Cisco warns of a critical vulnerability in Secure Workload that grants attackers full Site Admin privileges without authentication. The bug scores a maximum of 10.0 on the CVSS scale and affects both SaaS and on-premises environments. No workarounds are available.
The vulnerability, registered as CVE-2026-20223, resides in the internal REST API endpoints of Cisco Secure Workload Cluster Software. The issue arises from insufficient validation and authentication checks. Attackers do not need to use login credentials and can gain access to the system using specially crafted API calls.
Successful attacks allow attackers to read sensitive information and make configuration changes across tenant boundaries. This occurs with the privileges of the Site Admin user, according to Cisco’s security advisory.
Cross-tenant risks
The bug affects internal REST APIs rather than the web management interface. For administrators, that distinction offers little comfort, as The Register reports. The article rightly notes that cross-tenant vulnerabilities are particularly concerning because they undermine the assumption that tenants could never inherit each other’s compromises.

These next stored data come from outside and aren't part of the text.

/-- SEAL binds a RECEIVING skein at its SPLIT_PAGE and answers; ABORT, RELEASE and the end of an aborted skein's placements move it on
or free its slot. -/
def Obligations.SkeinEndingCommandsComplete : Prop :=
  ∀ (s : State) (frm : Nat) (req id : U64) (k : Skein), findSkein s.dev id = some k →
    (k.state = .receiving →
      Completes (.seal frm req id) s (fun d => skeinIs d k.slot (fun x => x.id = id ∧ x.state = .bound ∧ x.sealed ∧
        x.splitPage = pagesOf k.tokens - k.windowPages ∧ x.pages = k.pages) ∧
        (reaches s.dev frm → goes d (.stateReply req 0x06 St.ok)))) ∧
    (k.state = .receiving ∨ k.state = .bound →
      Completes (.abort frm req id) s (fun d => skeinIs d k.slot (fun x => x.id = id ∧ x.state = .aborted) ∧ d.reqs = s.dev.reqs ∧
        (k.state = .bound → ∀ e ∈ d.sas.prefixTable, e.skein ≠ id) ∧ (reaches s.dev frm → goes d (.stateReply req 0x07 St.ok)))) ∧
    (k.state = .bound → k.retain →
      Completes (.release frm req id) s (fun d => skeinIs d k.slot (fun x => x.id = id ∧ x.state = .prefix_ ∧ x.genDevice = 0 ∧
        x.pages = k.pages) ∧ d.reqs = s.dev.reqs ∧ (reaches s.dev frm → goes d (.stateReply req 0x08 St.ok)))) ∧
    (k.state = .bound → k.retain = false →
      Completes (.release frm req id) s (fun d => (∀ x ∈ d.sas.skeins, x.slot ≠ k.slot) ∧
        (∀ e ∈ d.sas.prefixTable, e.skein ≠ id) ∧ d.reqs = s.dev.reqs ∧ (reaches s.dev frm → goes d (.stateReply req 0x08 St.ok)))) ∧
    (∀ x, skeinAt s.dev k.slot = some x → x.state = .aborted →
      Completes (.skeinAbortDrained k.slot) s (fun d => (∀ y ∈ d.sas.skeins, y.slot ≠ k.slot) ∧
        (∀ e ∈ d.sas.prefixTable, e.skein ≠ x.id) ∧ d.reqs = s.dev.reqs))

/-- A class B far job that passes its checks and joins no batch is a new job with one member, over the pages it names. With every
frame in the stack tier: a scan selects the pages of a job, a walk passes one round on, and a round check attends a round. Where
the spec leaves a point open, it is the model's choice: log entry 47. -/
def Obligations.FarJobCommandsComplete : Prop :=
  (∀ (s : State) (frm conn : Nat) (m : FarJobMsg) (budget : Nat) (k : Skein), farCheck s.dev (some k) m .b = none →
      (isOurs s.dev frm = false → farTurn s.dev conn (farStamp s.dev frm conn).1 (farStamp s.dev frm conn).2) → findSkein s.dev m.skein = some k →
      s.dev.retr.jobs.find? (canJoin s.dev k m .b (anchorOf s.dev (s.dev.sas.skeins.length + 1) k m.splitPage)) = none →
      (∀ b ∈ (farStages s.dev k m 1 (if isOurs s.dev frm then none else (findConn s.dev conn).map (fun c => c.port (c.pathList.headD 0)))).2.1,
        isReady s.dev b) →
      Completes (.farJob frm conn m .b budget) s (fun d => d.retr.nextJob = s.dev.retr.nextJob + 1 ∧
        (∃ j ∈ d.retr.jobs, j.id = s.dev.retr.nextJob ∧ j.layer = m.layer ∧ j.far = m.splitPage ∧ j.kPages = m.kPages ∧
          j.pages = jobPages k m.layer m.splitPage ∧ ∃ x, j.members = [x] ∧ x.msg = m ∧ x.cfleet = frm ∧ x.op = s.dev.adm.nextOp ∧
            x.arrival = (farStamp s.dev frm conn).2) ∧
        (∃ o ∈ d.adm.ops, o.id = s.dev.adm.nextOp ∧ o.what = .farJob s.dev.retr.nextJob m.ret) ∧ d.reqs = s.dev.reqs)) ∧
  (∀ (s : State) (i : Nat) (j : FarJob) (o : Op) (found : List LineErr), findJob s.dev i = some j → leadOp s.dev j = some o →
      (∀ e ∈ s.dev.sas.frames, e.2.stack.isSome ∧ e.2.moving = false) →
      let jobIs (d : Dev) (P : FarJob → Prop) : Prop := ∃ x ∈ d.retr.jobs, x.id = i ∧ P x
      (j.scanned = false → (∀ x ∈ j.members, queryBad x.msg = false) →
        (readRanges found (j.pages.flatMap (scanRanges (jobSkein s.dev j) j.layer)) s.dev).1 = false →
        Completes (.heddleScan i (none, found)) s (fun d => jobIs d (fun x => x.scanned ∧ x.batch = j.members.length ∧
          x.sel = select x.bounds j.far (img s.dev 0x120000 5 0) (img s.dev 0x120000 13 8) (if j.kPages ≠ 0 then j.kPages else j.kCap) ∧
          (∀ b ∈ x.bounds, ∃ p ∈ j.pages, p.page = b.page ∧ p.elig ≠ 0)) ∧ d.reqs = s.dev.reqs)) ∧
      (j.scanned → j.ended = false → j.walked < j.ends.length →
        (∀ p ∈ roundPages j.sel j.ends j.walked, ∃ x ∈ j.pages, x.page = p ∧ x.tokens ≠ 0) →
        let k := jobSkein s.dev j
        let ps := roundPages j.sel j.ends j.walked
        ∀ e, readRanges found (ps.flatMap (walkRanges s.dev k j.layer j.pages)) s.dev = (false, e) →
        underCow e k j.layer (jobFrames e j ps) = false →
        Completes (.heddleWalk i (none, found)) s (fun d => jobIs d (fun x => x = { j with walked := j.walked + 1, waiting := false }) ∧
          d.reqs = s.dev.reqs)) ∧
      (j.scanned → j.ended = false → j.kPages = 0 → j.round < j.walked → s.dev.fab.stopped = false →
        (attendRound s.dev j (jobSkein s.dev j)).1 →
        Completes (.roundCheck i) s (fun d => jobIs d (fun x => x.round = j.round + 1 ∧ x.sel = j.sel ∧
          (x.ended = true ↔ j.ends.length ≤ x.round ∨ x.members.any (memberAbove (jobSkein s.dev j) x) = false)) ∧ d.reqs = s.dev.reqs)))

Cisco emphasizes that no workarounds currently exist. Customers must install releases containing the fix to fully resolve the issue. Version 3.10.8.3 resolves the issue for Secure Workload 3.10, while 4.0.3.17 contains the fix for version 4.0. Users of 3.9 or older must migrate to a supported version.
Internal discovery, no active exploitation
There is a glimmer of hope that the exploitation is and remains theoretical. Cisco reports that the vulnerability was discovered during internal testing. There are no indications of active exploitation. Nevertheless, bugs with a 10.0 severity score that do not require authentication rarely remain undiscovered for long. Cisco’s cloud-based SaaS implementations have since been patched and require no action from customers.
The vulnerability comes less than a week after Cisco disclosed another critical vulnerability in SD-WAN systems. That bug allowed attackers to grant themselves admin privileges. It adds to an increasingly long list of high-severity Cisco vulnerabilities over the past year. Incidentally, Cisco is far from the only company seeing a sharp increase in such reports. That need not necessarily be bad news, as it is possible that more vulnerabilities are being discovered than ever before as a percentage of the total number of cyber threats.